3. Applicants state that each Subsidiary will be formed as a limited liability company (“LLC”), a corporation (“Corporation”) or a partnership (“Partnership”). Fifth Street and/or one or more other Subsidiaries at all times will be the only members of each Subsidiary that is an LLC and will collectively hold all of the ownership interests in the LLC Subsidiary. No LLC Subsidiary will admit any person other than Fifth Street or another Subsidiary as a member, and no LLC Subsidiary will issue interests other than to Fifth Street or another Subsidiary. Fifth Street and/or one or more other Subsidiaries at all times will own and hold all of the outstanding equity interests in each Subsidiary that is formed as a Corporation. Fifth Street and/or one or more other Subsidiaries will at all times be the sole limited partner of any Subsidiary that is formed as a Partnership and the sole owner of such Subsidiary's general partner.

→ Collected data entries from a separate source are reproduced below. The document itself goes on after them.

-- ==== Sys2Proof/Machine/Issue.lean ====
section
/-! DEFINITION. What a visit of the rotation does before an instruction executes (01 R10, 04 R79-R88, R109-R112): paths
merge and rejoin, holds close, deferred faults are taken, the gang forms, and its word is fetched and decoded. -/

namespace Sys2Proof.Machine

/-! ## Paths -/

/-- Lowest SLANE of a mask; 8 when it is empty. -/
def lowLane (m : Pred) : Nat := ((lanesOf m).head?).getD 8

/-- RUN entries that may issue: in a trap handler, those of the handler, and the others once it has none left (04 R85, 15 R408;
log 17). -/
def Slice.runnable (x : Slice) : List Nat :=
  let run := (List.range x.paths.length).filter fun i => (x.paths.getD i {}).state == .run
  let own := run.filter fun i => decide (x.nesting ≤ (x.paths.getD i {}).level)
  if own.isEmpty then run else own

/-- The entry of a list with the lowest SLANE. -/
def Slice.lowestOf (x : Slice) (l : List Nat) : Option Nat :=
  l.foldl (fun b i => match b with
    | none => some i
    | some j => if lowLane (x.paths.getD i {}).mask < lowLane (x.paths.getD j {}).mask then some i else some j) none

/-- A change of path resets the fairness counter (04 R85). -/
def Slice.switchTo (x : Slice) (i : Nat) : Slice := if x.cur = i then x else { x with cur := i, fair := 0 }

/-- When the current entry is not runnable, the runnable entry with the lowest SLANE becomes current (04 R85). -/
def Slice.choose (x : Slice) : Slice :=
  if x.runnable.contains x.cur then x
  else match x.lowestOf x.runnable with | some i => x.switchTo i | none => x

/-- A child of join `j` is gone: OUT falls, and at 0 the join becomes a RUN entry at its point (04 R83). A join with no
lanes is freed in its turn (04 R98); `fuel` bounds the nesting. -/
def Slice.childBack (x : Slice) : Nat → Option Nat → Slice
  | 0, _ => x
  | _, none => x
  | fuel + 1, some j =>
    let p := x.paths.getD j {}
    if p.state != .join then x
    else if p.out > 1 then x.setPath j { p with out := p.out - 1 }
    else if p.mask = 0 then (x.setPath j {}).childBack fuel p.link
    else x.setPath j { p with state := .run, out := 0 }

/-- Two RUN entries with equal PC, DEPTH, RPC and LINK merge into the lower index (04 R83). -/
def Slice.mergeOnce (x : Slice) : Option Slice :=
  let idx := List.range x.paths.length
  (idx.flatMap fun i => idx.map fun j => (i, j)).findSome? fun (i, j) =>
    let p := x.paths.getD i {}
    let q := x.paths.getD j {}
    if i < j && p.state == .run && q.state == .run && p.pc == q.pc && p.depth == q.depth && p.rpc == q.rpc &&
        p.link == q.link && p.level == q.level then
      let y := (x.setPath i { p with mask := p.mask ||| q.mask }).setPath j {}
      some (match p.link with
        | some k => let r := y.paths.getD k {}; if r.state == .join then y.setPath k { r with out := r.out - 1 } else y
        | none => y)
    else none

/-- The current entry has reached its reconvergence point (04 R83). -/
def Slice.rejoinOnce (x : Slice) : Option Slice :=
  let p := x.path
  match p.link with
  | some j =>
    if p.state == .run && p.rpc == some p.pc && (x.paths.getD j {}).depth == p.depth && x.runnable.contains x.cur then
      some ((x.setPath x.cur {}).childBack 8 (some j))
    else none
  | none => none

/-- Merges and rejoins until none is left. -/
def Slice.settlePaths : Nat → Slice → Slice
  | 0, x => x
  | n + 1, x =>
    match x.mergeOnce with
    | some y => settlePaths n y.choose
    | none =>
      match x.rejoinOnce with
      | some y => settlePaths n y.choose
      | none => x

/-- A path at the held point (04 R88). -/
def Hold.at (h : Hold) (p : Path) : Bool := p.pc == h.pc && p.depth == h.depth

/-- The other RUN entries that may issue: with an open hold, those elsewhere than at its point (04 R85, R88). -/
def Slice.others (x : Slice) : List Nat :=
  x.runnable.filter fun i =>
    i != x.cur && match x.hold with | some h => !h.at (x.paths.getD i {}) | none => true

/-- The next RUN entry in ascending order of lowest SLANE, cyclically (04 R85). -/
def Slice.nextPath (x : Slice) : Slice :=
  let here := lowLane x.path.mask
  match x.lowestOf (x.others.filter fun i => decide (here < lowLane (x.paths.getD i {}).mask)) with
  | some i => x.switchTo i
  | none => match x.lowestOf x.others with | some i => x.switchTo i | none => x

/-- The fairness switch is due (04 R85). -/
def Slice.fairDue (x : Slice) : Bool :=
  decide (512 ≤ x.fair) && !x.others.isEmpty && !x.frame.act

/-- With an open hold reached by the current path and another RUN entry elsewhere, that entry runs instead (04 R88). -/
def Slice.holdChoose (x : Slice) : Slice :=
  match x.hold with
  | some h =>
    if h.at x.path then
      match x.lowestOf (x.runnable.filter fun i => !h.at (x.paths.getD i {})) with
      | some i => x.switchTo i
      | none => x
    else x
  | none => x

/-- The slice holds (04 R88). -/
def Slice.holding (x : Slice) : Bool :=
  match x.hold with
  | some h => h.at x.path && x.runnable.all (fun i => h.at (x.paths.getD i {}))
  | none => false

/-- Chooses the path that issues next (04 R83, R85, R88): entries merge and rejoin, the fairness switch is made, a path at the held
point gives way; an entry so chosen is checked in its turn. `fuel` bounds the changes. -/
def Slice.choosePath : Nat → Slice → Slice
  | 0, x => x
  | fuel + 1, x =>
    let y := x.choose.settlePaths 16
    let z := (if y.fairDue then y.nextPath else y).holdChoose
    if z.cur = y.cur then z else choosePath fuel z

/-- What a slice does by itself before a gang forms: a woken park ends, and the path to issue is chosen; an open frame keeps its
path. -/
def Slice.settle (x : Slice) : Slice :=
  if x.halted || !x.live then x
  else if x.park.isSome && !x.woken then x
  else
    let x := if x.park.isSome then x.unpark else x
    if x.frame.act && !x.frame.susp then x else x.choosePath 12

/-- Slots of the whole home warp, live or not. -/
def State.homeSlots (s : State) (core slot : Nat) : List Nat :=
  let x := s.slice core slot
  if x.handler then [slot] else (List.range x.width).map (slot - x.ix + ·)

/-- Every slice of HOLD.SET is retired or holds at the same point (04 R88, R98). -/
def State.holdMet (s : State) (core slot : Nat) (h : Hold) : Bool :=
  (s.homeSlots core slot).all fun t =>
    let y := s.slice core t
    !h.set.getLsbD y.ix || !y.live || y.group != (s.slice core slot).group ||
      (y.holding && match y.hold with | some g => g.pc == h.pc && g.depth == h.depth | none => false)

/-- Closes the hold of a slice. -/
def Slice.closeHold (x : Slice) : Slice := { x with hold := none }
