/-- No operation but copies, stream binds and traversals is under way for some slots. -/
def State.opsDrained (s : State) (core : Nat) (slots : List Nat) : Bool :=
  (s.ops.all fun o => o.core != core || !(o.members.any slots.contains) || o.code == some 5 ||
    (o.code == some 4 && o.dest == .none)) &&
  s.flights.all fun f => match f.pkt with | .teamArrive _ t _ _ _ => f.src != core || !slots.contains t | _ => true

/-- Live slots of a group. -/
def State.liveSlots (s : State) (key : Nat) (g : Group) : List Nat :=
  g.slots.filter fun t => (s.slice g.core t).live && (s.slice g.core t).group == key

/-- What is kept of a saved slice beside its record: reservations and shadows are gone, streams are fetched again. A rendezvous that
has been met is met again (04 R89; log 64), and a wait for the pool begins anew (06 R176; log 65). -/
def Slice.forSave (x : Slice) (cycle : Nat) : Slice :=
  { x with resv := [], cycleShadow := none, timeShadow := none, met := false, poolSince := none, savedAt := cycle,
           ports := x.ports.map fun (i, p) => (i, { p with buf := [], fetched := p.popped }) }

/-- Writes the records of some slots and empties them. -/
def State.saveSlices (s : State) (core blk : Nat) (slots : List Nat) : State × Tab Slice :=
  slots.foldl (fun p t =>
    let s := p.1.putWords (blk + 0xC00 * t) (p.1.sliceRecord core t)
    (s.setSlice core t {}, tset p.2 t ((p.1.slice core t).forSave s.cycle.toNat))) (s, [])

/-- Lowest slot of a group. -/
def Group.lowSlot (g : Group) : Nat := g.slots.foldl min 127

/-- Writes a group's queue registers with their map words (Table 15-11). -/
def State.saveQueues (s : State) (blk low : Nat) (qs : Tab QReg) : State :=
  qs.foldl (fun s q =>
    (s.putWords (blk + 0x80000 + 0x100 * q.1) q.2.entries.flatten).putWords (blk + 0x82000 + 4 * q.1)
      [w32 (q.2.entries.length + low * 2 ^ 8 + q.2.name * 2 ^ 16 + 2 ^ 31)]) s

/-- Writes a group's tiles with their map words. -/
def State.saveTiles (s : State) (core blk low : Nat) (ts : Tab Tile) : State :=
  ts.foldl (fun s t =>
    (s.putWords (blk + 0x60000 + 0x2000 * t.1) (tileIx.map fun p => (s.core core).tileAt t.1 p.1 p.2)).putWords
      (blk + 0x82100 + 4 * t.1) [w32 (low + t.2.name * 2 ^ 8 + (if t.2.alloc then 2 ^ 12 else 0) + 2 ^ 31)]) s

/-- Words 4 to 7 of a group record: its slots. -/
def slotWords (slots : List Nat) : List Word :=
  (List.range 4).map fun i => w32 ((slots.filter fun t => t / 32 == i).map fun t => 2 ^ (t % 32)).sum

/-- Writes the core state of a context with its last group (R412). -/
def State.saveCore (s : State) (asid core blk : Nat) : State :=
  let k := s.core core
  let mails := k.mailbox.filter (·.asid == asid)
  let sends := k.handlerQ.filter (·.asid == asid)
  let deq := if k.deque.owner == some asid then k.deque.entries else []
  let rps := k.repack.filter fun q => q.2.key.any (·.1 == asid)
  let s := s.putWords (blk + 0x82200) (mails.flatMap (·.words))
  let s := s.putWords (blk + 0x82A00) (sends.flatMap (·.words))
  let s := s.putWords (blk + 0x82C00) (deq.flatMap fun e => [w32 e.1, w32 e.2.1, w32 e.2.2, 0])
  let s := s.putWords (blk + 0x83000) [w32 mails.length, w32 sends.length, w32 deq.length, w32 rps.length]
  let s := (indexed rps).foldl (fun s q =>
    (s.putWords (blk + 0x84000 + 0x2000 * q.1) (q.2.2.records.flatMap (·.1))).putWords (blk + 0xC4000 + 4 * q.1)
      [w32 ((q.2.2.key.map (·.2)).getD 0 + q.2.2.records.length * 2 ^ 5 + 2 ^ 31)]) s
  s.modCore core fun k =>
    { k with mailbox := k.mailbox.filter (·.asid != asid), handlerQ := k.handlerQ.filter (·.asid != asid),
             deque := if k.deque.owner == some asid then { k.deque with entries := [] } else k.deque,
             repack := k.repack.filter fun q => !(q.2.key.any (·.1 == asid)) }

/-- Saves a stopped and drained group; `last`: with the core state and handlers of its context. Word 3 of its record counts the
team-form commands entered, of an even group too; fragments that its unit has received and not used stay there (DESIGN CHOICE: 12
R314, 15 R413 do not say; log 82). -/
def State.saveGroup (s : State) (key : Nat) (g : Group) (last : Bool) : State :=
  let core := g.core
  let blk := s.saveBlock g.asid core
  let k := s.core core
  let slots := s.liveSlots key g
  let qs := k.queues.filter fun q => q.2.used && q.2.owner == key
  let ts := k.tiles.filter fun t => t.2.used && t.2.owner == key
  let own := k.mat.owner == some key
  let hs := if last then s.handlersOn g.asid core else []
  let (s, kept) := s.saveSlices core blk (slots ++ hs)
  let s := (s.saveQueues blk g.lowSlot qs).saveTiles core blk g.lowSlot ts
  let s := if own then s.putWords (blk + 0x82140)
    [k.mat.mcap.setWidth 32, k.mat.mcap.extractLsb' 32 32, w32 (g.lowSlot + 2 ^ 31), 0] else s
  let s := s.putWords (blk + 0x83100 + 32 * g.lowSlot)
    ([w32 (g.lowSlot + g.ix * 2 ^ 8 + g.mclass * 2 ^ 12 + 2 ^ 31), w32 g.grid,
      if g.repacked then 0 else w32 (g.teamIx % 2 ^ 24 + clusterOf core * 2 ^ 24), w32 g.frags] ++ slotWords g.slots)
  let s := if last then s.saveCore g.asid core blk else s
  let s := s.modCore core fun k =>
    { k with queues := k.queues.filter fun q => !(q.2.used && q.2.owner == key),
             tiles := k.tiles.filter fun t => !(t.2.used && t.2.owner == key),
             mat := if own then { k.mat with mcap := 0, owner := none } else k.mat }
  let s := s.modGroup key fun g =>
    { g with saved := true, savedSlices := kept, savedQueues := qs, savedTiles := ts, savedCore := last,
             savedDeque := last, mcap := if own then some k.mat.mcap else none }
  let leave (o : Op) : Op := if o.core == core && o.members.any (slots ++ hs).contains then { o with away := true } else o
  let s := { s with ops := s.ops.map leave }
  s.noteLeave g.asid

/-- GROUP_SAVE (R412): once every slice has stopped and drained and every matrix command is performed. The last group of a
context waits for its handlers, too. Slots empty between the issues of two cycles, so that no slot issues twice in one (01 R12). -/
def execEvGroupSave (group : Nat) (s : State) : Meaning :=
  match s.group? group with
  | none => .next s
  | some g =>
    let slots := s.liveSlots group g
    let last := (s.presentOn g.asid g.core).all fun h => h.1 == group
    let hs := if last then s.handlersOn g.asid g.core else []
    let u := s.reachSave g.asid g.core
    if g.saved || g.retired || g.halt != 2 || !s.coreDone g.core || u.saveEntry g.asid g.core % 2 == 0 then .next s
    else if hs.any fun t => !(s.slice g.core t).halted then .next (s.haltHandlers g.asid g.core)
    else if (slots ++ hs).all (fun t => (s.slice g.core t).drained && (match (s.slice g.core t).park with
          | some (.answer _) => false
          | _ => true)) && s.opsDrained g.core (slots ++ hs) && !(s.core g.core).mat.has group then
      .next (u.saveGroup group g last)
    else .next s

/-! ## Resumption (R284, R414) -/

/-- Everything that a saved group needs is free again on its core. -/
def State.canResume (s : State) (g : Group) : Bool :=
  let k := s.core g.core
  s.ctxValid g.asid && g.savedSlices.all (fun x => (s.slice g.core x.1).phase == .empty) && s.coreFits g.asid g.core &&
  g.savedQueues.all (fun q => !(tget {} k.queues q.1).used) && g.savedTiles.all (fun t => !(tget {} k.tiles t.1).used) &&
  (g.mcap.isNone || k.mat.owner.isNone)

/-- A slice as it resumes, and the scope of the acquire that it makes in leaving a barrier. A park on a barrier stands while its phase
lasts, and one on a REPLAY record while the record is open; the end of a phase (`State.release`) has let the slice go on. Any other
parked instruction is evaluated again (R414, Table 15-8, 10 R247; log 20). -/
def State.resumePark (s : State) (x : Slice) : Slice × Nat :=
  let on (leave : Bool) (scope : Nat) : Slice × Nat :=
    if !x.woken then (x, 0) else if leave then (x.unpark.advance 4, scope) else (x.unpark, 0)
  match x.park with
  | some (.barrier _ _ _ leave) => on leave 2
  | some (.teamBarrier _ _ _ leave) => on leave 3
  | some (.replay i) => if s.replays.any (·.idx == i) then (x, 0) else (x.unpark, 0)
  | _ => (x.unpark, 0)

/-- Restores slices from their records. -/
def State.restoreSlices (s : State) (asid core blk : Nat) (t : Tab Slice) : State :=
  t.foldl (fun s x =>
    let s := s.comeTo asid (blk + 0xC00 * x.1) 0xC00
    let (y, scope) := s.resumePark (x.2.withRecord (s.getWord (blk + 0xC00 * x.1)))
    (s.setSlice core x.1 { y with halted := false,
                                  pausedCycles := y.pausedCycles + (s.cycle.toNat - y.savedAt) }).acquireNow core scope) s

/-- Records that were declined while their slices were saved: the slices take the fault (15 R405, Table 15-8). -/
def State.declineDue (s : State) (core : Nat) : State :=
  (s.replays.filter fun r => r.declined && !(s.replayGang core r.idx).isEmpty &&
    match r.who with | .slice c _ => c == core | _ => false).foldl State.replayDecline s

/-- Messages from the save block. -/
def State.savedMsgs (s : State) (asid key n : Nat) : List Msg :=
  (List.range n).map fun i => ⟨asid, (List.range 8).map fun j => s.getWord key (8 * i + j)⟩

/-- Puts back a saved repack queue: before the records of a queue that the target has meanwhile, or in the lowest free one (log 63). -/
def Core.repackBack (k : Core) (asid t : Nat) (rs : List (List Word × Nat)) : Core :=
  match k.repackFor asid t with
  | some q => { k with repack := tset k.repack q { key := some (asid, t), records := rs ++ (tget {} k.repack q).records } }
  | none => k

/-- What the save block holds of them is read: the state that the reads leave (07 R195, R201). -/
def State.reachQueued (s : State) (asid blk : Nat) : State :=
  let s := s.comeTo asid (blk + 0x83000) 16
  let n (i m : Nat) : Nat := min m (s.getWord (blk + 0x83000) i).toNat
  let s := (s.comeTo asid (blk + 0x82200) (32 * n 0 64)).comeTo asid (blk + 0x82A00) (32 * n 1 16)
  let s := (s.comeTo asid (blk + 0x82C00) (16 * n 2 64)).comeTo asid (blk + 0xC4000) (4 * n 3 32)
  (List.range (n 3 32)).foldl (fun s j => s.comeTo asid (blk + 0x84000 + 0x2000 * j) (32 * min 256 (s.savedRepack blk j).2)) s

Applicants also state that since Fifth Street, directly or indirectly through another Subsidiary, owns or would own the entire equity interest in any current and future Subsidiaries, any activity carried on by them will, in all material respects, have the same economic effect on Fifth Street's stockholders as if carried on directly by Fifth Street.
B. Relief for the Company To Adhere to a Modified Asset Coverage Requirement
1. Applicants request an exemption pursuant to section 6(c) of the Act from the provisions of sections 18(a) and 61(a) of the Act to permit Fifth Street to adhere to a modified asset coverage requirement.
2. Section 18(a) of the Act prohibits a registered closed-end investment company from issuing any class of senior security or selling any such security of which it is the issuer unless the company complies with the asset coverage requirements set forth in that section. Section 61(a) of the Act makes section 18 applicable to BDCs, with certain modifications. Section 18(k) exempts an investment company operating as an SBIC from the asset coverage requirements for senior securities representing indebtedness that are contained in section 18(a)(1)(A) and (B).
3. Applicants state that a question exists as to whether Fifth Street must comply with the asset coverage requirements of section 18(a) (as modified by section 61(a)) solely on an individual basis or whether Fifth Street must also comply with the asset coverage requirements on a consolidated basis because Fifth Street may be deemed to be an indirect issuer of any class of senior security issued by the SBIC Subsidiary. Applicants state that they wish to treat the SBIC Subsidiary as if it were a BDC subject to sections 18 and 61 of the Act. Applicants state that companies operating under the SBIA, such as the SBIC Subsidiary, will be subject to the SBA's substantial regulation of permissible leverage in its capital structure.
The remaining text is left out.